BRIEF: Using the data below, copy every line that contains the word "setDlk".

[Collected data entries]

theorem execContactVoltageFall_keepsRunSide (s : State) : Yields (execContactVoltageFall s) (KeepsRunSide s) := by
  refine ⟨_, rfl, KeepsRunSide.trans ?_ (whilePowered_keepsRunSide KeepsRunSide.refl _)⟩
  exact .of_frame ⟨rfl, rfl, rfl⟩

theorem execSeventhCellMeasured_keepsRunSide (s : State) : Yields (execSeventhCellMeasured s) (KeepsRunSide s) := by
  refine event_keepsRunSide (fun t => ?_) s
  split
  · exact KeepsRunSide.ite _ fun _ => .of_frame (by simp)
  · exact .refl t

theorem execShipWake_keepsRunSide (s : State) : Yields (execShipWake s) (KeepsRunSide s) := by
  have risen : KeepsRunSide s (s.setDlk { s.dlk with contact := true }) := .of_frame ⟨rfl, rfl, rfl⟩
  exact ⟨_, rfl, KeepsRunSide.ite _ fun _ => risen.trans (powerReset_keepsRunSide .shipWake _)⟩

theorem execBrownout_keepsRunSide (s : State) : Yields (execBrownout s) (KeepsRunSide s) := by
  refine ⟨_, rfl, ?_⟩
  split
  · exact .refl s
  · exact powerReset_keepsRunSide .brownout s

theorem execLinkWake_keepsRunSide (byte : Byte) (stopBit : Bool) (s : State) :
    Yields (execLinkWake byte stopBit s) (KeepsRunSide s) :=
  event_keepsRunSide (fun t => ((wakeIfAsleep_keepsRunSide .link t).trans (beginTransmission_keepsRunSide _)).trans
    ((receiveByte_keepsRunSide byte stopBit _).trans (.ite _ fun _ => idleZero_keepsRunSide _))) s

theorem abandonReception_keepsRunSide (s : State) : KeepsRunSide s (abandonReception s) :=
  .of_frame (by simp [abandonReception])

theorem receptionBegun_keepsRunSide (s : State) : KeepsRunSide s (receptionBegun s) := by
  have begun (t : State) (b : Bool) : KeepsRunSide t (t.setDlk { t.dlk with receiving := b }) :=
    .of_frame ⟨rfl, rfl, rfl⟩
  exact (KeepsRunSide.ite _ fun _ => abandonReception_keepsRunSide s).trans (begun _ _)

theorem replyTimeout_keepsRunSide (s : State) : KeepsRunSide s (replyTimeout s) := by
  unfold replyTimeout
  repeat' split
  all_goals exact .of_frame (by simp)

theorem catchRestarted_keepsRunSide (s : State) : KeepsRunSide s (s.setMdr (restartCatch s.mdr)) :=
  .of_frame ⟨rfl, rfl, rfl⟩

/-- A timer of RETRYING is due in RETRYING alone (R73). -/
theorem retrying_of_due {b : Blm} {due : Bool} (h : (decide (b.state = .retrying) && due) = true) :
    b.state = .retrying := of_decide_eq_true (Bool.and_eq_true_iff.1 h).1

REPLY:
  have risen : KeepsRunSide s (s.setDlk { s.dlk with contact := true }) := .of_frame ⟨rfl, rfl, rfl⟩
  have begun (t : State) (b : Bool) : KeepsRunSide t (t.setDlk { t.dlk with receiving := b }) :=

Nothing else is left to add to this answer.